From the upper part of the Palazzo Fino, I obtained several compass bearings to correct for declination by, as for some days and until now, I had not seen the sun. I found

Viggiano bears . . . 50° W. of north.
Saponara„ . . . 85° W. of north.
Moliterno„ . . . 110° W. of north.
Spinosa„ . . . 146° W. of north.

All these, when reduced by Zannoni's great map, give a declination between 13° and 14° west of north. That map was produced about 1810-1812, and having all been laid down from triangulation, and upon so great a scale, the positions marked upon it, are extremely accurate in general.

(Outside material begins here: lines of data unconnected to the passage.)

-- ==== Sys2Proof/Laws/Memory.lean ====
section
/-! SUPPORT. The laws of the memories: read after write, writes keep the canonical form, and what a list of stores does. -/

namespace Sys2Proof.Machine

variable {w : Nat}

@[simp] theorem Memory.read_nil (a : Nat) : Memory.read ([] : Memory w) a = none := rfl

@[simp] theorem Memory.wf_nil : Memory.wf ([] : Memory w) := List.Pairwise.nil

/-- A read of the cell just written gives what was written. -/
@[simp] theorem Memory.read_write_same (m : Memory w) (a : Nat) (v : BitVec w) :
    Memory.read (Memory.write m a v) a = some v := by
  induction m with
  | nil => simp [Memory.write, Memory.read]
  | cons c m ih =>
    obtain ⟨i, u⟩ := c
    simp only [Memory.write]
    split_ifs with h1 h2
    · simp [Memory.read]
    · simp [Memory.read]
    · simp [Memory.read, h2, ih]

/-- A write leaves every other cell alone. -/
theorem Memory.read_write_of_ne (m : Memory w) {a b : Nat} (v : BitVec w) (h : b ≠ a) :
    Memory.read (Memory.write m a v) b = Memory.read m b := by
  induction m with
  | nil => simp [Memory.write, Memory.read, h]
  | cons c m ih =>
    obtain ⟨i, u⟩ := c
    simp only [Memory.write]
    split_ifs with h1 h2
    · simp [Memory.read, h]
    · subst h2; simp [Memory.read, h]
    · simp [Memory.read, ih]

theorem Memory.read_write (m : Memory w) (a b : Nat) (v : BitVec w) :
    Memory.read (Memory.write m a v) b = if b = a then some v else Memory.read m b := by
  split_ifs with h
  · subst h; simp
  · exact Memory.read_write_of_ne m v h

/-- Where the indices of a memory after a write come from. -/
theorem Memory.mem_write {m : Memory w} {a : Nat} {v : BitVec w} {c : Nat × BitVec w}
    (h : c ∈ Memory.write m a v) : c = (a, v) ∨ c ∈ m := by
  induction m with
  | nil => simpa [Memory.write] using h
  | cons d m ih =>
    obtain ⟨i, u⟩ := d
    simp only [Memory.write] at h
    split_ifs at h with h1 h2
    · rcases List.mem_cons.1 h with h | h
      · exact .inl h
      · exact .inr h
    · rcases List.mem_cons.1 h with h | h
      · exact .inl h
      · exact .inr (List.mem_cons_of_mem _ h)
    · rcases List.mem_cons.1 h with h | h
      · exact .inr (h ▸ List.mem_cons_self)
      · rcases ih h with h | h
        · exact .inl h
        · exact .inr (List.mem_cons_of_mem _ h)

/-- A write keeps the canonical form. -/
theorem Memory.write_wf {m : Memory w} (a : Nat) (v : BitVec w) (h : Memory.wf m) : Memory.wf (Memory.write m a v) := by
  induction m with
  | nil => simp [Memory.write, Memory.wf]
  | cons c m ih =>
    obtain ⟨i, u⟩ := c
    have hc := List.pairwise_cons.1 h
    simp only [Memory.write]
    split_ifs with h1 h2
    · refine List.pairwise_cons.2 ⟨fun d hd => ?_, h⟩
      rcases List.mem_cons.1 hd with rfl | hd
      · exact h1
      · exact lt_trans h1 (hc.1 d hd)
    · exact List.pairwise_cons.2 ⟨fun d hd => by simpa [h2] using hc.1 d hd, hc.2⟩
    · refine List.pairwise_cons.2 ⟨fun d hd => ?_, ih hc.2⟩
      rcases Memory.mem_write hd with rfl | hd
      · simp only; omega
      · exact hc.1 d hd

/-- Stores keep the canonical form. -/
theorem Memory.writeAll_wf {m : Memory w} (stores : List (Nat × BitVec w)) (h : Memory.wf m) :
    Memory.wf (Memory.writeAll m stores) := by
  induction stores generalizing m with
  | nil => exact h
  | cons c l ih => exact ih (Memory.write_wf c.1 c.2 h)

theorem Memory.mem_writeAll {m : Memory w} {stores : List (Nat × BitVec w)} {c : Nat × BitVec w}
    (h : c ∈ Memory.writeAll m stores) : c ∈ stores ∨ c ∈ m := by
  induction stores generalizing m with
  | nil => exact .inr h
  | cons d l ih =>
    rcases ih (m := Memory.write m d.1 d.2) h with h | h
    · exact .inl (List.mem_cons_of_mem _ h)
    · rcases Memory.mem_write h with rfl | h
      · exact .inl List.mem_cons_self
      · exact .inr h

@[simp] theorem Memory.writeAll_nil (m : Memory w) : Memory.writeAll m [] = m := rfl

theorem Memory.writeAll_append (m : Memory w) (l₁ l₂ : List (Nat × BitVec w)) :
    Memory.writeAll m (l₁ ++ l₂) = Memory.writeAll (Memory.writeAll m l₁) l₂ := by
  simp [Memory.writeAll, List.foldl_append]

/-- A cell that is not among the stores reads as before. -/
theorem Memory.read_writeAll_of_notMem (m : Memory w) {stores : List (Nat × BitVec w)} {a : Nat}
    (h : ∀ c ∈ stores, c.1 ≠ a) : Memory.read (Memory.writeAll m stores) a = Memory.read m a := by
  induction stores generalizing m with
  | nil => rfl
  | cons d l ih =>
    have hd : a ≠ d.1 := fun e => h d List.mem_cons_self e.symm
    calc Memory.read (Memory.writeAll (Memory.write m d.1 d.2) l) a
        = Memory.read (Memory.write m d.1 d.2) a := ih _ fun c hc => h c (List.mem_cons_of_mem _ hc)
      _ = Memory.read m a := Memory.read_write_of_ne m d.2 hd

/-- A stored cell reads as the value stored, if all stores to it store the same value. -/
theorem Memory.read_writeAll_of_mem (m : Memory w) {stores : List (Nat × BitVec w)} {a : Nat} {v : BitVec w}
    (hmem : (a, v) ∈ stores) (h : ∀ c ∈ stores, c.1 = a → c.2 = v) :
    Memory.read (Memory.writeAll m stores) a = some v := by
  induction stores generalizing m with
  | nil => cases hmem
  | cons d l ih =>
    have hl : ∀ c ∈ l, c.1 = a → c.2 = v := fun c hc => h c (List.mem_cons_of_mem _ hc)
    change Memory.read (Memory.writeAll (Memory.write m d.1 d.2) l) a = some v
    by_cases hm : ∃ c ∈ l, c.1 = a
    · obtain ⟨c, hc, rfl⟩ := hm
      have hv := hl c hc rfl
      exact ih _ (by rw [← hv]; exact hc) hl
    · push Not at hm
      rcases List.mem_cons.1 hmem with rfl | hin
      · rw [Memory.read_writeAll_of_notMem _ hm]; simp
      · exact absurd rfl (hm _ hin)

/-- In canonical form a listed entry is what a read finds. -/
theorem Memory.read_of_mem {m : Memory w} (h : Memory.wf m) {a : Nat} {v : BitVec w} (hm : (a, v) ∈ m) :
    Memory.read m a = some v := by
  induction m with
  | nil => cases hm
  | cons c m ih =>
    obtain ⟨i, u⟩ := c
    have hc := List.pairwise_cons.1 h
    rcases List.mem_cons.1 hm with e | hm
    · obtain ⟨rfl, rfl⟩ := Prod.mk.inj e; simp [Memory.read]
    · have := hc.1 _ hm
      simp only at this
      simp [Memory.read, Nat.ne_of_gt this, ih hc.2 hm]

end Sys2Proof.Machine
end

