@[simp] theorem State.storeOut_e (cells : List (Nat × Byte)) (len : Half) : (s.storeOut cells len).e = s.e := rfl
@[simp] theorem State.storeOut_err (cells : List (Nat × Byte)) (len : Half) : (s.storeOut cells len).err = s.err := rfl
@[simp] theorem State.storeOut_einfo (cells : List (Nat × Byte)) (len : Half) : (s.storeOut cells len).einfo = s.einfo := rfl
@[simp] theorem State.storeOut_ctrl (cells : List (Nat × Byte)) (len : Half) : (s.storeOut cells len).ctrl = s.ctrl := rfl
@[simp] theorem State.storeOut_n (cells : List (Nat × Byte)) (len : Half) : (s.storeOut cells len).n = s.n := rfl
@[simp] theorem State.storeOut_k (cells : List (Nat × Byte)) (len : Half) : (s.storeOut cells len).k = s.k := rfl
@[simp] theorem State.storeOut_length (cells : List (Nat × Byte)) (len : Half) : (s.storeOut cells len).length = s.length := rfl
@[simp] theorem State.storeOut_chunk (cells : List (Nat × Byte)) (len : Half) : (s.storeOut cells len).chunk = s.chunk := rfl
@[simp] theorem State.storeOut_scnt (cells : List (Nat × Byte)) (len : Half) : (s.storeOut cells len).scnt = s.scnt := rfl
@[simp] theorem State.storeOut_olen (cells : List (Nat × Byte)) (len : Half) : (s.storeOut cells len).olen = len := rfl
@[simp] theorem State.storeOut_poly (cells : List (Nat × Byte)) (len : Half) : (s.storeOut cells len).poly = s.poly := rfl
@[simp] theorem State.storeOut_x (cells : List (Nat × Byte)) (len : Half) : (s.storeOut cells len).x = s.x := rfl
@[simp] theorem State.storeOut_data (cells : List (Nat × Byte)) (len : Half) : (s.storeOut cells len).data = s.data := rfl
@[simp] theorem State.storeOut_out (cells : List (Nat × Byte)) (len : Half) : (s.storeOut cells len).out = Memory.writeAll s.out cells := rfl
@[simp] theorem State.storeOut_ma (cells : List (Nat × Byte)) (len : Half) : (s.storeOut cells len).ma = s.ma := rfl
@[simp] theorem State.storeOut_mb (cells : List (Nat × Byte)) (len : Half) : (s.storeOut cells len).mb = s.mb := rfl
@[simp] theorem State.storeOut_sid (cells : List (Nat × Byte)) (len : Half) : (s.storeOut cells len).sid = s.sid := rfl
@[simp] theorem State.storeOut_slen (cells : List (Nat × Byte)) (len : Half) : (s.storeOut cells len).slen = s.slen := rfl
@[simp] theorem State.storeOut_sblen (cells : List (Nat × Byte)) (len : Half) : (s.storeOut cells len).sblen = s.sblen := rfl
@[simp] theorem State.storeOut_sbody (cells : List (Nat × Byte)) (len : Half) : (s.storeOut cells len).sbody = s.sbody := rfl
@[simp] theorem State.storeOut_pending (cells : List (Nat × Byte)) (len : Half) : (s.storeOut cells len).pending = s.pending := rfl
@[simp] theorem State.storeOut_answers (cells : List (Nat × Byte)) (len : Half) : (s.storeOut cells len).answers = s.answers := rfl
@[simp] theorem State.storeOut_tick (cells : List (Nat × Byte)) (len : Half) : (s.storeOut cells len).tick = s.tick := rfl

Montemurro is to this earthquake, what Oppido was to the Calabrian earthquake of 1783. The similarity as to position, and also in the frightful proportion of the deaths to the population, are stated by Grimaldi, in his excellent account of that catastrophe, pp. 19, 20:— "Oppido. Citta de' tempi di mezzo: si vuoli edificata culle rovine dell* antico Mamerto.... Popolazione, 2371; morti, 1813. La citta era situata sopra di una collina circondata da due fiumi: la sua altezza era de cinquecento passi in circa....Questa collina si diviso in due parti: le sue rovine impedirono il corso ai fiumi, che la circondavano e si formarono ivi due gran laghi dalle acque ingurgitate."